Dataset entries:
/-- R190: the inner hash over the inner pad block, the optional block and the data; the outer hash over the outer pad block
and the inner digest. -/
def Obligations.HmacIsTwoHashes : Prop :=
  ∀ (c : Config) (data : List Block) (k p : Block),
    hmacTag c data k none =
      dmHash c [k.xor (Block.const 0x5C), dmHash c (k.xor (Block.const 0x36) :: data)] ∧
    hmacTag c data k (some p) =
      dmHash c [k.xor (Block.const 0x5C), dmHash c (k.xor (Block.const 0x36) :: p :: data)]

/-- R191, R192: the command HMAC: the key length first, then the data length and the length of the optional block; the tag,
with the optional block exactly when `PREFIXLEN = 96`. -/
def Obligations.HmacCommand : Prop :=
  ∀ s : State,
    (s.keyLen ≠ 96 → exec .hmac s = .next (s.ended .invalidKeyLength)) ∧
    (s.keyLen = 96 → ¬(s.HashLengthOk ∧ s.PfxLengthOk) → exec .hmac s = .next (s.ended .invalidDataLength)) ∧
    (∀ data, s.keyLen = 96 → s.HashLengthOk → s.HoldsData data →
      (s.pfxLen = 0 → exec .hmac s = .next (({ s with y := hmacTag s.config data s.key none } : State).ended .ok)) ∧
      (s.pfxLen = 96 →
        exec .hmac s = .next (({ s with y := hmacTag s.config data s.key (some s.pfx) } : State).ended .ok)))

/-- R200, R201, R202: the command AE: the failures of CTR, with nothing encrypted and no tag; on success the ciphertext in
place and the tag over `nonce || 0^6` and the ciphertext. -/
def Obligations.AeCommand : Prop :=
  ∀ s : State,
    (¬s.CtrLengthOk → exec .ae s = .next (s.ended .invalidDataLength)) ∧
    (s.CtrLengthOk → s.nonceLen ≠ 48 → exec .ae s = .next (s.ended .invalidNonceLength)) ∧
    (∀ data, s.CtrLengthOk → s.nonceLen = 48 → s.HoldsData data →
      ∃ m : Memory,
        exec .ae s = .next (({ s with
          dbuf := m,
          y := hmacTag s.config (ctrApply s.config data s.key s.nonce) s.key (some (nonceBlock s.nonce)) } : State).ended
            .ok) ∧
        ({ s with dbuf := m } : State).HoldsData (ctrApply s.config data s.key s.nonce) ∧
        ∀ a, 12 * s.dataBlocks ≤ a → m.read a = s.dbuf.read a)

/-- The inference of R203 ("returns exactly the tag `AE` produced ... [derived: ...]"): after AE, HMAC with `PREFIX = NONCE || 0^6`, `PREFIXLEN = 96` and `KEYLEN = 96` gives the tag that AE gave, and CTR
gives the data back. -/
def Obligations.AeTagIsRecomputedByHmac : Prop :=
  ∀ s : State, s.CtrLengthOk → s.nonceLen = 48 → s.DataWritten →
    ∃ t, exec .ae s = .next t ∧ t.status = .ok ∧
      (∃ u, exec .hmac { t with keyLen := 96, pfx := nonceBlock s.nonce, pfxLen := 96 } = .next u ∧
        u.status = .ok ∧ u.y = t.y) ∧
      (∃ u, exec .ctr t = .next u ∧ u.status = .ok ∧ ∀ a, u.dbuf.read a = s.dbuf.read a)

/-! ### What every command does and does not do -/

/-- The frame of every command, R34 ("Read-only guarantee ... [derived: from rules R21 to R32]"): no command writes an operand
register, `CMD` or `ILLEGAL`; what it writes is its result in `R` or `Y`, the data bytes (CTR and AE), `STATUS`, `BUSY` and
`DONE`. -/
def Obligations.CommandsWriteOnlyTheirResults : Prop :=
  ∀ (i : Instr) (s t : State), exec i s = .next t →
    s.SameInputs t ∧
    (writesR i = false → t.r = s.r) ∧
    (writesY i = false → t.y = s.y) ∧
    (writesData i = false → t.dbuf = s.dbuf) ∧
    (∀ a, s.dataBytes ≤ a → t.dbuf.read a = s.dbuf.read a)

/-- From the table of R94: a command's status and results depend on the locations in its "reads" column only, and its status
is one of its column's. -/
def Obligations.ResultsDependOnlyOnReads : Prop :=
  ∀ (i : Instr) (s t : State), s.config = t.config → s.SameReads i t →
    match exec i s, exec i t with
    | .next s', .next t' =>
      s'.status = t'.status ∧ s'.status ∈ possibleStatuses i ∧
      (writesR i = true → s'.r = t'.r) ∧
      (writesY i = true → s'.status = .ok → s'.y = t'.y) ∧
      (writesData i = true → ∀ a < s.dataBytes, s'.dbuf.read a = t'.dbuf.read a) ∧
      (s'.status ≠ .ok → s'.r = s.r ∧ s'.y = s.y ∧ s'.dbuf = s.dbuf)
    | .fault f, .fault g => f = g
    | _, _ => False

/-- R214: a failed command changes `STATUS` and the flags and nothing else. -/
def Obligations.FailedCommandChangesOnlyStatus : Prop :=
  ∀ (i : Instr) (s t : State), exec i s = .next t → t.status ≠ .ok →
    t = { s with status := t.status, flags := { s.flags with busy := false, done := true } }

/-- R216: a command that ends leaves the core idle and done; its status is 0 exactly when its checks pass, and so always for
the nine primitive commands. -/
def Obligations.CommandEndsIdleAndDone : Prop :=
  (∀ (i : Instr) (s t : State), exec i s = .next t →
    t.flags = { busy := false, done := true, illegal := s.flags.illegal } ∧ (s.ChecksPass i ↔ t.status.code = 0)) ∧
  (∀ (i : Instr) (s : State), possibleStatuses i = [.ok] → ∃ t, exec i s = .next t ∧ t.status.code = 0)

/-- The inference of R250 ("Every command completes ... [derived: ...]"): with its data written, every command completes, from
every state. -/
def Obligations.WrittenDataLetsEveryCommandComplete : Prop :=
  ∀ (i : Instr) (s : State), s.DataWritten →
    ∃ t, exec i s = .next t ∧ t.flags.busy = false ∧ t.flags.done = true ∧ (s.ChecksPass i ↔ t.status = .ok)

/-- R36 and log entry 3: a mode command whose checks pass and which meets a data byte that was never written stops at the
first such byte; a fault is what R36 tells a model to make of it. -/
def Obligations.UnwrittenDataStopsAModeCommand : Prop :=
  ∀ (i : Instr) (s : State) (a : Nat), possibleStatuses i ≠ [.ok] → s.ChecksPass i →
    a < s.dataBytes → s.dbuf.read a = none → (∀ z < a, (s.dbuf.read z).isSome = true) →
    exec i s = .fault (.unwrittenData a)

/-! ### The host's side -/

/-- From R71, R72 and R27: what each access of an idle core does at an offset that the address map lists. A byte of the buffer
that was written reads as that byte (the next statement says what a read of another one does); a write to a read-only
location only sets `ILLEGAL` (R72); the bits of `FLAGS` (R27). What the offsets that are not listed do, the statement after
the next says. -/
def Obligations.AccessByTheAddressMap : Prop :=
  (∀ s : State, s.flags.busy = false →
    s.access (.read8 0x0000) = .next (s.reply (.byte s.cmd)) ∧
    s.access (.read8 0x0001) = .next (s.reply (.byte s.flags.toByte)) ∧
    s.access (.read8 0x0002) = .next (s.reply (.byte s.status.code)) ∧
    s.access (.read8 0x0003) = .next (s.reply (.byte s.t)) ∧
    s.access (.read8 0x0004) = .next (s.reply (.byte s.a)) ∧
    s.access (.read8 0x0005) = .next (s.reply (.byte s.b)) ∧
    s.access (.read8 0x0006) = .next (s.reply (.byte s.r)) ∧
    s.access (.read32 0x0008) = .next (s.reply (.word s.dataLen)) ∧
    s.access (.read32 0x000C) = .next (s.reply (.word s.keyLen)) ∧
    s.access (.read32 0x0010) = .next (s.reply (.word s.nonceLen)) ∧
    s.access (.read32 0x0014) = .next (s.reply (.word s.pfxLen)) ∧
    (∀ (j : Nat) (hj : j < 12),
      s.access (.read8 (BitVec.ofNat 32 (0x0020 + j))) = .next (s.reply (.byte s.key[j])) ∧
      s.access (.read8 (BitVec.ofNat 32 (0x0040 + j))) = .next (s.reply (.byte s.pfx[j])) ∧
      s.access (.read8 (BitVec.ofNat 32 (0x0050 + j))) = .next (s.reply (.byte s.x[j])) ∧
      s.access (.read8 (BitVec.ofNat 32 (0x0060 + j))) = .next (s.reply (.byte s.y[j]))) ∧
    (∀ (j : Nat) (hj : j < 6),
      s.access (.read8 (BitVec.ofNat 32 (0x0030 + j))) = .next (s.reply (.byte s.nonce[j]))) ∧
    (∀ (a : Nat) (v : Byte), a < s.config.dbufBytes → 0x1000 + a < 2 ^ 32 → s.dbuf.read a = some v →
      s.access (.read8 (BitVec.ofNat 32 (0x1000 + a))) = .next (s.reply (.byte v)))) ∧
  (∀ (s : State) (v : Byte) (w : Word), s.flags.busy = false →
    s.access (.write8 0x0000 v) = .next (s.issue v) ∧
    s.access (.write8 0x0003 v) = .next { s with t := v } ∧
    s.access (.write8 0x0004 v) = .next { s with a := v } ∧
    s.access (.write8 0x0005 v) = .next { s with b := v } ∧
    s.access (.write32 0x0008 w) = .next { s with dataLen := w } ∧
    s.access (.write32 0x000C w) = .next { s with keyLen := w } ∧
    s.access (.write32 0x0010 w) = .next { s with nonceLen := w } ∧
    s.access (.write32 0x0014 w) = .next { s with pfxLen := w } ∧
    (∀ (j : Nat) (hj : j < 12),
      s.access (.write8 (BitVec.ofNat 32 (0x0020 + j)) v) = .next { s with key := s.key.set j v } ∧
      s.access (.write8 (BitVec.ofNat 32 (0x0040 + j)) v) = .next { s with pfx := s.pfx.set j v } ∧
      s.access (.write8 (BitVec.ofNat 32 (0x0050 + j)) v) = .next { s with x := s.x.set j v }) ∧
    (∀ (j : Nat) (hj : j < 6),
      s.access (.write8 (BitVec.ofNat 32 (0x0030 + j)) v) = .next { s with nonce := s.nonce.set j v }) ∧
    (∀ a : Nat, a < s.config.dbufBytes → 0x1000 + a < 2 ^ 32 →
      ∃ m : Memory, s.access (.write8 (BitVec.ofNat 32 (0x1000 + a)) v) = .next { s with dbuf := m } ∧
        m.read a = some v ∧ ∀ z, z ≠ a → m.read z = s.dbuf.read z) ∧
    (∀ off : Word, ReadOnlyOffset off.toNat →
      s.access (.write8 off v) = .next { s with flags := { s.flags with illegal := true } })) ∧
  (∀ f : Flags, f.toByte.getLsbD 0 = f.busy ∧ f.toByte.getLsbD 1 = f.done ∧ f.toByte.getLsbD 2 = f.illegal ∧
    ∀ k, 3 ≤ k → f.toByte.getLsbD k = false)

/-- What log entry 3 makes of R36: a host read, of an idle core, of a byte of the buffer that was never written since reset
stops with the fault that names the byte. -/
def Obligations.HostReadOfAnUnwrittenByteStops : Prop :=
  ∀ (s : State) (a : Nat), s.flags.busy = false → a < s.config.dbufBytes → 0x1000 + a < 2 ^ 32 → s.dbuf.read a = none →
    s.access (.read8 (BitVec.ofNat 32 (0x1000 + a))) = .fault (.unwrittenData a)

==

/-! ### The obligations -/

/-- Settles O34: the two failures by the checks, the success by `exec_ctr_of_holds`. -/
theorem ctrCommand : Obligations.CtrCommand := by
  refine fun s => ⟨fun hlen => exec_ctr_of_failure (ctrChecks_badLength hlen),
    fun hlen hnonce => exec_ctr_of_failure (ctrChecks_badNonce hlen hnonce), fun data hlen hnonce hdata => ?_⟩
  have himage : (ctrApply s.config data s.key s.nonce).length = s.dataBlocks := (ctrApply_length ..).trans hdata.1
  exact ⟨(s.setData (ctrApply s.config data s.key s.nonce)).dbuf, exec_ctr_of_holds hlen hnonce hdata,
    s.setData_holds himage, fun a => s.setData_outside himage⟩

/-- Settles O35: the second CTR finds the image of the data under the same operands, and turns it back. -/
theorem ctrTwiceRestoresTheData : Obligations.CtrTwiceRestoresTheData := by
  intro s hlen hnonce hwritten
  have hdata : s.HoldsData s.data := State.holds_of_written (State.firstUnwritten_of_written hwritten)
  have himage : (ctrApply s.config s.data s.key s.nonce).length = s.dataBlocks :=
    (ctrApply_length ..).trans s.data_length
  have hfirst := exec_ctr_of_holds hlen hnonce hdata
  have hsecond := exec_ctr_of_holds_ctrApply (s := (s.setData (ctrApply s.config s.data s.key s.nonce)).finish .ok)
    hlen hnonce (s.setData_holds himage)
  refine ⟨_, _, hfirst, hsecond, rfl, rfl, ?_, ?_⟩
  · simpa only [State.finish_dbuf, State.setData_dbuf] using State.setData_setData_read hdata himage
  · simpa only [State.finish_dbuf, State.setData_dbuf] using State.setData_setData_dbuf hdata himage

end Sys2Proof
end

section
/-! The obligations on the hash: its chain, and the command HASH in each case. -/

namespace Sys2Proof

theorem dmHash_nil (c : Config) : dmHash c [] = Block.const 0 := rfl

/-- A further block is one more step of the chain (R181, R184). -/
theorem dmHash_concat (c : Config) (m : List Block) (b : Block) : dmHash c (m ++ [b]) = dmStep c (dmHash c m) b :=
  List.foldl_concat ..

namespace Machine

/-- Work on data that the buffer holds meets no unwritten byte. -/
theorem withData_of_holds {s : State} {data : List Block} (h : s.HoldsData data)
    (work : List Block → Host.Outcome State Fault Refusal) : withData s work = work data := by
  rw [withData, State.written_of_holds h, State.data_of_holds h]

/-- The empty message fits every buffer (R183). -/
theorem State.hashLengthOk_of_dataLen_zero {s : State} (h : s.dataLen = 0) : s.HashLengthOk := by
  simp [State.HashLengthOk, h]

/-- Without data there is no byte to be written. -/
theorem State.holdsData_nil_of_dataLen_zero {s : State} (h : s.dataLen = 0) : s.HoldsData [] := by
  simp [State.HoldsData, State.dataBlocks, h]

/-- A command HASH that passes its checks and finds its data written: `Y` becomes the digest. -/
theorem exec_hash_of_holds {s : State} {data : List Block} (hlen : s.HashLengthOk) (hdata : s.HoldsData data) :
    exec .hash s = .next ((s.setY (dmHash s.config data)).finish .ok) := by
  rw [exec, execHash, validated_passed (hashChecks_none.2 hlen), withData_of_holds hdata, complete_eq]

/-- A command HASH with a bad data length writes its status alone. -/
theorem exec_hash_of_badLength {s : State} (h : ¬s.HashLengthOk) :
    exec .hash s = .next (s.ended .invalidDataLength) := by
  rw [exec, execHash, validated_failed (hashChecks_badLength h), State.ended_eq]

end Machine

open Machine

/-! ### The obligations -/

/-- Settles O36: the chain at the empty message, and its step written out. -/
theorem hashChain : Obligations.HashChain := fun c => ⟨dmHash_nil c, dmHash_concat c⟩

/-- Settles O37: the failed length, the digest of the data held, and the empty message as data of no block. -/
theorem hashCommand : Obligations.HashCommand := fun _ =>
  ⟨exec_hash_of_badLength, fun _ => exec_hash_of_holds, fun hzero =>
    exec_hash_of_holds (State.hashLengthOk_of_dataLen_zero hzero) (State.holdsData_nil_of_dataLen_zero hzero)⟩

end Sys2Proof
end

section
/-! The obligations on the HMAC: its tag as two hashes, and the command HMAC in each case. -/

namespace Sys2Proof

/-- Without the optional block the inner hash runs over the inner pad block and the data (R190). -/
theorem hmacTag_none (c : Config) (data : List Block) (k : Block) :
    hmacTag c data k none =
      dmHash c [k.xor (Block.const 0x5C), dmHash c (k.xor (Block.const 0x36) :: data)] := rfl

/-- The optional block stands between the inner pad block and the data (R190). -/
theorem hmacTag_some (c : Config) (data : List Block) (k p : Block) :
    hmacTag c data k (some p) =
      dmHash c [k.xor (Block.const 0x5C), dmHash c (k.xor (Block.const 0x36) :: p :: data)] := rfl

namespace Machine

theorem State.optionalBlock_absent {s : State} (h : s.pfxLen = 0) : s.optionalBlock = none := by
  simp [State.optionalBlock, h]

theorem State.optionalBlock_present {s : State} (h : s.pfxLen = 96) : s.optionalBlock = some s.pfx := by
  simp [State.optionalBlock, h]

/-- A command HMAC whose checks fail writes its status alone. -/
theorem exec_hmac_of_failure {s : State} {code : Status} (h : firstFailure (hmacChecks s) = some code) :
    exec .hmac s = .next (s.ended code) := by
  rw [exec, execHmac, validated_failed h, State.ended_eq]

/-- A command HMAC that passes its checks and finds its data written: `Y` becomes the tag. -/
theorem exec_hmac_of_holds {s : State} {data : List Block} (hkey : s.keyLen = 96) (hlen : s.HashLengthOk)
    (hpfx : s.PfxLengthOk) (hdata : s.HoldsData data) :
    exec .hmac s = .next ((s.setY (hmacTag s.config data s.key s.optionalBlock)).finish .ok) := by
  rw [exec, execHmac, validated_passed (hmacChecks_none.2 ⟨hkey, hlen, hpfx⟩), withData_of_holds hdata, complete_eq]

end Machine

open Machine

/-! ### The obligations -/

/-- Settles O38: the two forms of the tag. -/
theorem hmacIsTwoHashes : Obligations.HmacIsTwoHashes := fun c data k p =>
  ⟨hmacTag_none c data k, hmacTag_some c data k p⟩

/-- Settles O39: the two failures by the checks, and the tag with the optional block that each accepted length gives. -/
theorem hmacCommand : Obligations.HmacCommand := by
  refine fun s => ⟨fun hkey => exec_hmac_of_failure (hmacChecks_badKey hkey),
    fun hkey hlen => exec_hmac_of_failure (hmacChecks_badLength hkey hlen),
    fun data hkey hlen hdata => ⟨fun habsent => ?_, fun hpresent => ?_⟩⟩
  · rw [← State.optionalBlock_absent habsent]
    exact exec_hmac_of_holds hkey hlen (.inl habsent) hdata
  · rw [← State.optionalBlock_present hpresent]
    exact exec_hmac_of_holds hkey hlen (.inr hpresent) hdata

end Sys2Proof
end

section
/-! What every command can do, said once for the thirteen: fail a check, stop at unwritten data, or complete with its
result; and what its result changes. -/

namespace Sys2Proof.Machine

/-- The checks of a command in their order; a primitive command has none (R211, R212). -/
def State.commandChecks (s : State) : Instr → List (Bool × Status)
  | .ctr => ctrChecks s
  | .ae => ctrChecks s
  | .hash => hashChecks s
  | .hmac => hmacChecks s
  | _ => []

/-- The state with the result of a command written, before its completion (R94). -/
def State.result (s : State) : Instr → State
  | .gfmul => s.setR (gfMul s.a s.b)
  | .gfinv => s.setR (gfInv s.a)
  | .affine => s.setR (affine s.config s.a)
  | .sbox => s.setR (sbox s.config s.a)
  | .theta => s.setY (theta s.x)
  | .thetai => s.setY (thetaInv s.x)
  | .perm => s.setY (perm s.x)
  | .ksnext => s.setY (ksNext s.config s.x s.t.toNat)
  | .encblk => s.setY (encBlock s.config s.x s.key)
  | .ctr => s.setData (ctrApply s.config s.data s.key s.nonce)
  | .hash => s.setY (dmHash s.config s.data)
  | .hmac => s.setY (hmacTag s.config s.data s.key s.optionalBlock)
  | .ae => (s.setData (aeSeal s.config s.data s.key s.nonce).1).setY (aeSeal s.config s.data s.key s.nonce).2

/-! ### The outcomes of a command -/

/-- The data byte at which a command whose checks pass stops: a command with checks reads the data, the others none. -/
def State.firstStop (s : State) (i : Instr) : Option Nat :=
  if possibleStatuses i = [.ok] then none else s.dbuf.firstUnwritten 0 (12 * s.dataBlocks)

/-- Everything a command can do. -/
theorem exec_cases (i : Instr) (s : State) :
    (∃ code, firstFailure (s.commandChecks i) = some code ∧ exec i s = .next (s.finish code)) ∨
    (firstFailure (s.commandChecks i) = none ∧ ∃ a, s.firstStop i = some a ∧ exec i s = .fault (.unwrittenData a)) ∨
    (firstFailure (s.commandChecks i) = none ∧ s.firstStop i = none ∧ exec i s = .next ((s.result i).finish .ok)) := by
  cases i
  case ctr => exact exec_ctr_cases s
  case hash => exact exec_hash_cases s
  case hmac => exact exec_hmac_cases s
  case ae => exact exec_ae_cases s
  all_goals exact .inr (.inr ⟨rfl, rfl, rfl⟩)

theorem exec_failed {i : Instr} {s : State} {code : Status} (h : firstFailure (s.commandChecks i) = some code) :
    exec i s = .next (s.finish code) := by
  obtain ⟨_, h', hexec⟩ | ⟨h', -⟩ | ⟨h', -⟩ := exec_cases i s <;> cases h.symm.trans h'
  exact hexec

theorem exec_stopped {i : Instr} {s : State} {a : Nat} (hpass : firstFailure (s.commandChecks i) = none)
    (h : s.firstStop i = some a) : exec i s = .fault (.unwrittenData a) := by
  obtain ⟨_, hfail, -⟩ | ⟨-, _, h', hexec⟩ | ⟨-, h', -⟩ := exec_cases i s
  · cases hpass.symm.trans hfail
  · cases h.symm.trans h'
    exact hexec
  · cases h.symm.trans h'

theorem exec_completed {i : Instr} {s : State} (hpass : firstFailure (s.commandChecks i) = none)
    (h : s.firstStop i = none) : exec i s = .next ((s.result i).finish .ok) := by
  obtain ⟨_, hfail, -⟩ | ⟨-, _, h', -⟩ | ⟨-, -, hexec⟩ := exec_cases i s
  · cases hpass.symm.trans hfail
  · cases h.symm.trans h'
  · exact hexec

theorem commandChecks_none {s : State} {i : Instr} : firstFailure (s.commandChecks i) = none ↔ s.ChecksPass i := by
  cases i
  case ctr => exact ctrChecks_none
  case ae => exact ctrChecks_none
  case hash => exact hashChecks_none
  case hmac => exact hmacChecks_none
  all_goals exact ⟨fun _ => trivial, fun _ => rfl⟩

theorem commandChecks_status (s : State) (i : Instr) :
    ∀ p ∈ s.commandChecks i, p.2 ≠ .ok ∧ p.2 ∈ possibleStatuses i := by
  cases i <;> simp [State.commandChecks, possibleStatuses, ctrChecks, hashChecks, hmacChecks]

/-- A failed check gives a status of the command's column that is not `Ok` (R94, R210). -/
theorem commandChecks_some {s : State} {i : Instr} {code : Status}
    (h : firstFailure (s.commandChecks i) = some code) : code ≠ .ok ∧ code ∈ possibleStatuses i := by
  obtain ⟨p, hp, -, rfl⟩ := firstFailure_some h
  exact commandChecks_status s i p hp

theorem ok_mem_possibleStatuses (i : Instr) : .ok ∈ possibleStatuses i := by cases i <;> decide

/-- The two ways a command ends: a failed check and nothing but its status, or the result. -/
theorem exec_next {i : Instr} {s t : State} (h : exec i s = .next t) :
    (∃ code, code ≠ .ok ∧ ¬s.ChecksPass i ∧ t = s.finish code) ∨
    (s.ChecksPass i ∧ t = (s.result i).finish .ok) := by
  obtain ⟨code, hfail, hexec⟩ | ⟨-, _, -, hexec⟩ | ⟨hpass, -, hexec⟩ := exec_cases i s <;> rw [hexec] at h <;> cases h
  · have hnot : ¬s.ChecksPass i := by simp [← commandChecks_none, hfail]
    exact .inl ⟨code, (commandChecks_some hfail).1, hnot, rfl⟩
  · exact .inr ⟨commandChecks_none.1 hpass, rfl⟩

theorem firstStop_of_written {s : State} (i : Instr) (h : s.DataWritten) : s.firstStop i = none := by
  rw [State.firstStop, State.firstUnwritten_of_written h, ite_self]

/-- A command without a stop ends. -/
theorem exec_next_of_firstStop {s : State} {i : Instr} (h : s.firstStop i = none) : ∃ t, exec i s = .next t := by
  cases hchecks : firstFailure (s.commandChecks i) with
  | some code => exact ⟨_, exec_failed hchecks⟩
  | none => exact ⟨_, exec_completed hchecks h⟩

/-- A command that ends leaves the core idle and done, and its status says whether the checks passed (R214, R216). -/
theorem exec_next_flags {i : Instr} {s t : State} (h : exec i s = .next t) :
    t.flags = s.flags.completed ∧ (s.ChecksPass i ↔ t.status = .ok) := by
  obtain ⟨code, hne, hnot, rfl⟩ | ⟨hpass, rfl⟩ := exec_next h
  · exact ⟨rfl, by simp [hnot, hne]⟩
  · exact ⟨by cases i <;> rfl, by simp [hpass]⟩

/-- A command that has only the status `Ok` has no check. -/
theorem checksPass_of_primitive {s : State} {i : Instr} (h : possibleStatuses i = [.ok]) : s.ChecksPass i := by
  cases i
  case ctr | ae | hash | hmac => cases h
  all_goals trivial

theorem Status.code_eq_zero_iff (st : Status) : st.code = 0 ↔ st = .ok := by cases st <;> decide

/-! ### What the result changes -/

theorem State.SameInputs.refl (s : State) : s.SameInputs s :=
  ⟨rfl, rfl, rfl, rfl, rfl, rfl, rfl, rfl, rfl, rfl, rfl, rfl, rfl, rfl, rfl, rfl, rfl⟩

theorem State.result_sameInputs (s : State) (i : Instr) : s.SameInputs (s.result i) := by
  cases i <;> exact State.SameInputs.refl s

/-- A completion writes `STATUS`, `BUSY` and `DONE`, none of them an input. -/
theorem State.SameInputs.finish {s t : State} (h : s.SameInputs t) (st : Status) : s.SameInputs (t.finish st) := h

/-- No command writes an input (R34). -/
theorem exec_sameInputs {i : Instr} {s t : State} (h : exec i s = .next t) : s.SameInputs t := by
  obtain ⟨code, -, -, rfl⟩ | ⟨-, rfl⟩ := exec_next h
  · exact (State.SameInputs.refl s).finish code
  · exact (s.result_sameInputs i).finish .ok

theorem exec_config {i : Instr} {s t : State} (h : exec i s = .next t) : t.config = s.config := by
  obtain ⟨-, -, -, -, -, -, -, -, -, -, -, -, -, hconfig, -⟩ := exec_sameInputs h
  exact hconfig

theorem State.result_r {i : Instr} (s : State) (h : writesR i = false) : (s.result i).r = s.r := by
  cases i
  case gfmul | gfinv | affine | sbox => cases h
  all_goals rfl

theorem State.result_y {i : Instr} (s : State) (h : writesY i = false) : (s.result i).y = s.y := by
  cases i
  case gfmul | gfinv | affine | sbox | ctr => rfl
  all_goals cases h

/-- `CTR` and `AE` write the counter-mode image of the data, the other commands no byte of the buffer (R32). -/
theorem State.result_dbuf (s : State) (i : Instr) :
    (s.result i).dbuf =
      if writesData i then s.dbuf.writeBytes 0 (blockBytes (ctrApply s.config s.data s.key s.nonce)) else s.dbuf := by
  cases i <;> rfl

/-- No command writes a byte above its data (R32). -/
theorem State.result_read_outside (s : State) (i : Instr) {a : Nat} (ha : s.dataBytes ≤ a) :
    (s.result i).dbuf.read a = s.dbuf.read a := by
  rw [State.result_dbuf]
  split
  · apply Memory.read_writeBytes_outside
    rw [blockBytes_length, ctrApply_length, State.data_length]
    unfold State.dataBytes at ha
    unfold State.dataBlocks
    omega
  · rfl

> Task instructions:
An exact copy of the lines above, from the one containing "outer pad block" through the one containing "(¬s.CtrLengthOk → exec", is the whole of the answer.

> Result:
/-- R190: the inner hash over the inner pad block, the optional block and the data; the outer hash over the outer pad block
and the inner digest. -/
def Obligations.HmacIsTwoHashes : Prop :=
  ∀ (c : Config) (data : List Block) (k p : Block),
    hmacTag c data k none =
      dmHash c [k.xor (Block.const 0x5C), dmHash c (k.xor (Block.const 0x36) :: data)] ∧
    hmacTag c data k (some p) =
      dmHash c [k.xor (Block.const 0x5C), dmHash c (k.xor (Block.const 0x36) :: p :: data)]

/-- R191, R192: the command HMAC: the key length first, then the data length and the length of the optional block; the tag,
with the optional block exactly when `PREFIXLEN = 96`. -/
def Obligations.HmacCommand : Prop :=
  ∀ s : State,
    (s.keyLen ≠ 96 → exec .hmac s = .next (s.ended .invalidKeyLength)) ∧
    (s.keyLen = 96 → ¬(s.HashLengthOk ∧ s.PfxLengthOk) → exec .hmac s = .next (s.ended .invalidDataLength)) ∧
    (∀ data, s.keyLen = 96 → s.HashLengthOk → s.HoldsData data →
      (s.pfxLen = 0 → exec .hmac s = .next (({ s with y := hmacTag s.config data s.key none } : State).ended .ok)) ∧
      (s.pfxLen = 96 →
        exec .hmac s = .next (({ s with y := hmacTag s.config data s.key (some s.pfx) } : State).ended .ok)))

/-- R200, R201, R202: the command AE: the failures of CTR, with nothing encrypted and no tag; on success the ciphertext in
place and the tag over `nonce || 0^6` and the ciphertext. -/
def Obligations.AeCommand : Prop :=
  ∀ s : State,
    (¬s.CtrLengthOk → exec .ae s = .next (s.ended .invalidDataLength)) ∧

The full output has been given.